The judge ruled January 6 cannot be brought up at the Fox News defamation trial


The 2020 Voting Technology Crisis: Fox News’s Case for defaming Donald Trump’s lie about the 2020 election, a Delaware Superior Court Judge rules

The voting technology company sued Fox News after they promoted a false claim that voting machines were rigged in the 2020 election. The storming of the US Capitol in January of next year is where most of the alleged defamatory statements were made.

Delaware Superior Court Judge Eric Davis said at a hearing Tuesday that invoking January 6 would be too prejudicial with the jury, and that the case isn’t about whether Fox News “influenced” the insurrection.

The trial is set to begin this week with jury selection, but the judge is issuing rulings before then on nearly two dozen motions that will set the stage. There is a demand of $1.6 billion in damages by the company. Fox says it didn’t cause any harm and the case is about press freedom.

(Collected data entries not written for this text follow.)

/-- A byte of a block's scratchpad as it stands. -/
def State.padByte (s : State) (bid a : Nat) : Byte := scratchByte (s.core (s.blk bid).core).scratch (s.blk bid) a

/-- Bytes of a block's scratchpad as they stand. -/
def State.padBytes (s : State) (bid a n : Nat) : List Byte := scratchBytes (s.core (s.blk bid).core).scratch (s.blk bid) a n

/-! ### Barrier records (R165 to R167) -/

/-- The fields of a barrier record (R165), with its reserved bits. -/
structure BarRec where
  expected : Nat
  pending : Nat
  bytes : Int
  phase : Bool
  bound : Bool
  tmo : Bool
  slot : Nat
  rsvd : Bool
  deriving DecidableEq, Repr

/-- A barrier record from its 128 bits (R165). -/
def BarRec.of (x : Nat) : BarRec :=
  { expected := field x 0 20, pending := field x 32 20, bytes := readInt 32 true (field x 64 32), phase := bitAt x 96
    bound := bitAt x 97, tmo := bitAt x 98, slot := field x 104 4
    rsvd := field x 20 12 != 0 || field x 52 12 != 0 || field x 99 5 != 0 || field x 108 20 != 0 }

/-- The 128 bits of a record whose reserved bits are 0 (R165). -/
def BarRec.bits (r : BarRec) : Nat :=
  let bit (b : Bool) (k : Nat) : Nat := if b then 2 ^ k else 0
  r.expected + r.pending * 2 ^ 32 + wrap 32 r.bytes * 2 ^ 64 + bit r.phase 96 + bit r.bound 97 + bit r.tmo 98
    + r.slot * 2 ^ 104

/-- The record at a scratch address of a block, as the barrier unit has it: no access of the scratchpad, which counts and corrects nothing
(DESIGN CHOICE, log entry 53). -/
def State.barAt (s : State) (bid a : Nat) : BarRec := BarRec.of (ofBytes (s.padBytes bid a 16))

/-- The record is rewritten. -/
def State.setBar (s : State) (bid a : Nat) (r : BarRec) : State :=
  s.padStore bid (storeReqs (s.blk bid) a (toBytes 16 r.bits) [] 0)

/-- The address in memory of a saved block's record of a slot (R248 `swp.bars`): at the head of the block's `hwsave` area
(log entry 25). -/
def Block.savedBar (b : Block) (n : Nat) : Nat := b.hwsave.toNat + 16 * n

/-- The bound record of a slot: in scratchpad, or in memory while the block is saved (R138, R248). -/
def State.barOf (s : State) (bid n : Nat) : Option (Slot × BarRec) :=
  let b := s.blk bid
  match Sparse.look b.slots n with
  | some sl =>
    if b.state == .saved then some (sl, BarRec.of (ofBytes ((List.range 16).map fun k => Sparse.getOr s.mem (b.savedBar n + k) 0)))
    else some (sl, s.barAt bid sl.addr)
  | none => none

/-- The bound record of a slot is rewritten where it lives. -/
def State.putBar (s : State) (bid n : Nat) (sl : Slot) (r : BarRec) : State :=
  let b := s.blk bid
  if b.state == .saved then
    { s with mem := (toBytes 16 r.bits).zipIdx.foldl (fun (m : Memory) e => Sparse.putOr m (b.savedBar n + e.2) e.1 0) s.mem }
  else s.setBar bid sl.addr r

/-- A bound record overlaps the bytes [a, a + n) of the block's scratchpad (R173). -/
def Block.clobbers (b : Block) (a n : Nat) : Bool := b.slots.any fun e => a < e.2.addr + 16 && e.2.addr < a + n

/-- The fields of an update stay in the ranges of R168. -/
def BarRec.inRange (expected pending bytes : Int) : Bool :=
  decide (0 ≤ expected) && decide (expected < 2 ^ 20) && decide (0 ≤ pending) && decide (pending < 2 ^ 20)
    && decide (-(2 ^ 31) ≤ bytes) && decide (bytes < 2 ^ 31)

/-! ### The fault buffer (R268 to R271) -/

/-- The next sequence number (R268): past 0xFFFF_FFFF it wraps to 1. -/
def nextSeq (q : Word) : Word := if q = 0xFFFFFFFF then 1 else q + 1

/-- A lane, rollback or fatal record enters the buffer, or is dropped and counted where no entry is free (R271). -/
def State.report (s : State) (d : Nat) (r : FbRec) : State :=
  let die := s.die d
  if die.fb.length < 1024 then
    s.modDie d fun die =>
      { die with fb := die.fb ++ [{ seq := die.fbNext, body := r, taken := false }], fbNext := nextSeq die.fbNext }
  else s.modDie d fun die => { die with overflow := if die.overflow = 0xFFFFFFFF then die.overflow else die.overflow + 1 }

/-! ### The end of a block (R121, R149, R150) -/

/-- The remote accesses that a block has at the ports of its cluster are dropped (R246, R251). -/
def State.dropRequests (s : State) (bid : Nat) : State :=
  (List.range 4).foldl (fun s k =>
    let c := (s.blk bid).core / 4 * 4 + k
    if (s.core c).port.any fun r => r.sel.blk == bid then
      s.modCore c fun x => { x with port := x.port.filter fun r => r.sel.blk != bid }
    else s) s

/-- What waits at a work queue is an issue of a block. -/
def WqWaiter.ofBlock (w : WqWaiter) (bid : Nat) : Bool :=
  match w with
  | .issue sel _ => sel.blk == bid
  | .batch _ => false

/-- A block's threads wait no longer in the pilot table and at work queues. -/
def State.dropWaiters (s : State) (bid : Nat) : State :=
  s.modDie ((s.blk bid).core / 48) fun d => { d with
    pilots := d.pilots.filter fun e => e.blk != bid
    polls := d.polls.filter fun e => e.1 != bid
    wqs := d.wqs.map fun e => (e.1, { e.2 with waiting := e.2.waiting.filter fun w => !w.ofBlock bid }) }

/-- Merge entries that no fill of the cluster waits for are free (R250). -/
def State.tidyMerges (s : State) (cl : Nat) : State :=
  if (s.cluster cl).merges.isEmpty then s
  else
    let wanted (e : Nat × Nat × Nat) : Bool := (List.range 16).any fun k =>
      let p := s.part (16 * cl + k)
      p.fills.any fun f => f.remote == some (e.1, e.2.1) && f.len == e.2.2
    s.modCluster cl fun c => { c with merges := c.merges.filter wanted }

/-- A block leaves its core: its partitions, bins, pilot entries, held accesses and copies are released (R120, R150, R287). -/
def State.releaseBlock (s : State) (bid : Nat) : State :=
  let b := s.blk bid
  let c := b.core
  let s := (List.range 4).foldl (fun s q => s.modPart (4 * c + q) fun p => { p with
    owner := if p.owner == some bid then none else p.owner
    records := if p.owner == some bid then [] else p.records
    seq := if p.owner == some bid then 0 else p.seq
    fills := p.fills.filter fun f => f.blk != bid
    bins := p.bins.filter fun e => e.2.blk != bid }) s
  let s := s.modCore c fun k => { k with sb := k.sb.filter fun e => e.blk != bid }
  ((s.dropRequests bid).dropWaiters bid).tidyMerges (c / 4)

/-- The block that waits. -/
def Waiter.blk : Waiter → Option Nat
  | .lanes b .. | .fetch b _ | .copy b _ => some b
  | .bulk _ | .packet _ | .completion _ | .batch _ | .write .. | .store _ => none

/-- The swap entry of a member is freed (R248). -/
def State.freeSwap (s : State) (bid : Nat) : State :=
  let die := (s.blk bid).core / 48
  (List.range 12).foldl (fun s k =>
    if (s.cluster (12 * die + k)).swap.any fun e => e.blk == bid then
      s.modCluster (12 * die + k) fun x => { x with swap := x.swap.filter fun e => e.blk != bid }
    else s) s

/-- A block is over: its `hwsave` area, its swap entry and its faults that wait unrecorded are given back (R140, R248, R271). -/
def State.freeBlock (s : State) (bid : Nat) : State :=
  let c := (s.blk bid).core
  let s := if s.hub.queues.any fun q => q.2.hwUsed.any fun u => u.1 == bid then
      s.modHub fun h => { h with queues := h.queues.map fun q => (q.1, { q.2 with hwUsed := q.2.hwUsed.filter fun u => u.1 != bid }) }
    else s
  let s := s.freeSwap bid
  s.modDie (c / 48) fun d => { d with deferred := d.deferred.filter fun e => e.who.blk != some bid }

/-- The engine commands and copies of a block in flight; with `held`, those that wait on a record do not count (R273). -/
def State.engineWork (s : State) (bid : Nat) (held : Bool) : Bool :=
  let b := s.blk bid
  let d := s.die (b.core / 48)
  b.copies.any (fun c => !(held && c.waitSeq.isSome))
    || d.bulk.any (fun c => c.blk == bid && !(held && c.waitSeq.isSome))
    || d.bank.any (fun c => c.blk == bid)
    || (List.range 4).any fun q => (s.part (4 * b.core + q)).fills.any fun f => f.blk == bid

/-- What a block has issued that is not complete (R114): its engine commands and copies, accesses that wait for their replay, and slices. -/
def State.unfinished (s : State) (bid : Nat) : Bool := s.engineWork bid false || (s.blk bid).unfinished

/-- A killed block is drained: its resources are released and its grid counts it (R149, R150). -/
def State.endKilled (s : State) (bid : Nat) : State :=
  let b := s.blk bid
  (((s.releaseBlock bid).freeBlock bid).modBlk bid fun b => { b with draining := false, copies := [] }).modGrid b.grid fun g => { g with
    ended := g.ended + 1, killed := g.killed + 1, struck := g.struck + b.struck }

/-- A block is killed: every thread exits and a fatal record is written. Instructions already issued complete before its resources are
released: stores of other lanes that wait for their replay, what its engines have been given, and copies some of whose slices had been
supplied, to which the bundles, which have ended, supply empty ones (R114, R149, R150, R270, R296). -/
def State.kill (s : State) (bid cause trig : Nat) (addr : DWord) : State :=
  let b := s.blk bid
  if !b.state.resident && b.state != .saved then s
  else
    let room := decide ((s.die (b.core / 48)).fb.length < 1024)
    let s := s.report (b.core / 48) (.fatal
      { cause := .ofNat 16 cause, trig := trig, count := b.rollbacks, core := b.core % 48, die := b.core / 48, wid := b.wid
        addr := addr, done := b.hdr.done })
    let s := s.modBlk bid fun b => b.drawn.foldl (fun b d => b.homeLogs d.2) b
    let s := s.modBlk bid fun b => { b with
      state := .killed, draining := true
      threads := b.threads.map fun t =>
        if t.status.terminal then t else { t with status := .exited, wait := .none, group := 0, ctx := none, level := 0 }
      bundles := b.bundles.map fun x => { x with oplog := x.oplog.filter fun e => e.2.acc != .reissue && !e.2.pending.isEmpty }
      drawn := []
      preemptDue := none, preemptHeld := false, savedByHw := false, trapDue := [], journal := [], check := none }
    let seq := if room then ((s.die (b.core / 48)).fb.getLast?.map (·.seq)).getD 0 else 0
    let s := s.modGrid b.grid fun g => { g with fault := if g.fault = 0 then seq else g.fault }
    if s.unfinished bid then (s.dropWaiters bid).dropRequests bid else s.endKilled bid

/-- A block consumes an uncorrectable error (R146, R142): it rolls back where its interval is revocable and has rolled back
fewer than three times, and is killed otherwise. Codes of the trigger are those of `br.trig` (R270). -/
def State.consume (s : State) (bid trig : Nat) (addr : DWord) : State :=
  let b := s.blk bid
  if !b.state.issues then s
  else if b.irrevocable then s.kill bid 0x40 trig addr
  else if 3 ≤ b.rollbacks then s.kill bid 0x41 trig addr
  else s.modBlk bid fun b => { b with
    state := .rollingBack, trig := trig, trigAddr := addr, preemptHeld := b.preemptHeld || b.state == .preempting
    preemptDue := none, savedByHw := false, trapDue := [] }

/-! ### Updates of barrier records (R166, R167) -/

/-- Threads that wait on a slot's completed phase are released (R166, R170). While the clocks of a `bwaitt` do not count, its bound
is what remains of it. -/
def Wait.release (clk n : Nat) : Wait → Wait
  | .barrb k r => if k == n then .barrb k true else .barrb k r
  | .bwait k r => if k == n then .bwait k true else .bwait k r
  | .bwaitt k due Option.none => if k == n then .bwaitt k due (some (decide (clk ≤ due))) else .bwaitt k due Option.none
  | w => w

/-- The bound of a `bwaitt` on a slot has passed: the phase completes too late for it (R170). -/
def Wait.late (clk n : Nat) : Wait → Bool
  | .bwaitt k due Option.none => k == n && decide (due < clk)
  | _ => false

/-- The read of a bound record that an update makes first, as an access of its own (R186): the trigger of a consumption (R146, R185, R196). -/
def State.barRead (s : State) (bid a : Nat) : State × Option Nat :=
  let b := s.blk bid
  s.padServe b (updateReqs b 16 [(a, 0)]) ((wordsOf a 16).map b.word)

/-- What goes on once a block's record has been read: a reconstruction fault or a poisoned word is an error that the block consumes (R146,
R185, R196). -/
def State.barAccess (s : State) (bid a : Nat) (go : State → State) : State :=
  if (s.blk bid).state == .saved then go s
  else
    match s.barRead bid a with
    | (s1, some trig) => s1.consume bid trig 0
    | (s1, none) => go s1

/-- One indivisible update of a bound record, and the test of R166: if nothing is pending the phase completes, the arrived
marks are cleared and the waiting threads are released. -/
def State.barUpdate (s : State) (bid n : Nat) (f : BarRec → BarRec) (g : Slot → Slot) : State :=
  match s.barOf bid n with
  | none => s
  | some (sl, r) => s.barAccess bid sl.addr fun s =>
    let r := f r
    let sl := g sl
    if r.pending = 0 ∧ r.bytes = 0 then
      let clk := (s.die ((s.blk bid).core / 48)).clk
      let late := (s.blk bid).state != .saved && (s.blk bid).threads.any fun t => t.wait.late clk n
      let s := s.putBar bid n sl { r with phase := !r.phase, pending := r.expected, tmo := r.tmo || late }
      s.modBlk bid fun b => { b with
        slots := Sparse.put b.slots n { sl with arrived := [], updated := false, phases := sl.phases + 1 }
        threads := b.threads.map fun t => { t with
          wait := t.wait.release (if (s.blk bid).state == .saved then 0 else clk) n
          intr := t.intr.map fun i => { i with wait := i.wait.release 0 n } } }
    else
      let s := s.putBar bid n sl r
      s.modBlk bid fun b => { b with slots := Sparse.put b.slots n { sl with updated := true } }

In a major ruling last month, Davis rejected several legal defenses that Fox News hoped to use to either shut down the lawsuit, or to argue in front of the jury that it is not liable for the alleged defamation.

The judge ruled that Fox can’t bring up broadcasts where reporters accurately fact-checked Trump’s lies about the 2020 election, to prove that other broadcasts that amplified those lies weren’t defamatory.

Those broadcasts are not relevant because someone else told the truth, Davis said, and that is not proof that the case is not defamation.

When the defamation trial kicks off next week, Davis warned the network’s lawyers not to try to undermine or circumvent his rulings.

“I’ve sent you things that I’ve received,” Davis told lawyers from both sides, during a discussion about separate death threats targeting Dominion employees.

Investigating Dominion Voting Systems: Investigating a Murdoch-Fox News Defamation Case with an Outside Attorney

The judge overseeing Dominion Voting Systems’ massive defamation case against Fox News said Wednesday that he plans to appoint an outside attorney to investigate whether the right-wing network lied to the court and withheld key evidence, and sanctioned Fox’s attorneys over the matter.

He is going to appoint a special master to investigate whether Fox lied when it said Murdoch didn’t have a role in Fox News or that he was only an officer at Fox Corporation. The Murdoch distinction may have narrowed what Fox got from Murdoch as part of the discovery process.

The special master will look into what sanctions might be appropriate against Fox, including potentially instructing jurors in the case that Fox inappropriately blocked Dominion from obtaining key evidence.

The company denies wrongdoing and claims to have properly disclosed Murdoch’s roles in its financial filings. Dan said that nobody was deliberately withholding information from Dominion.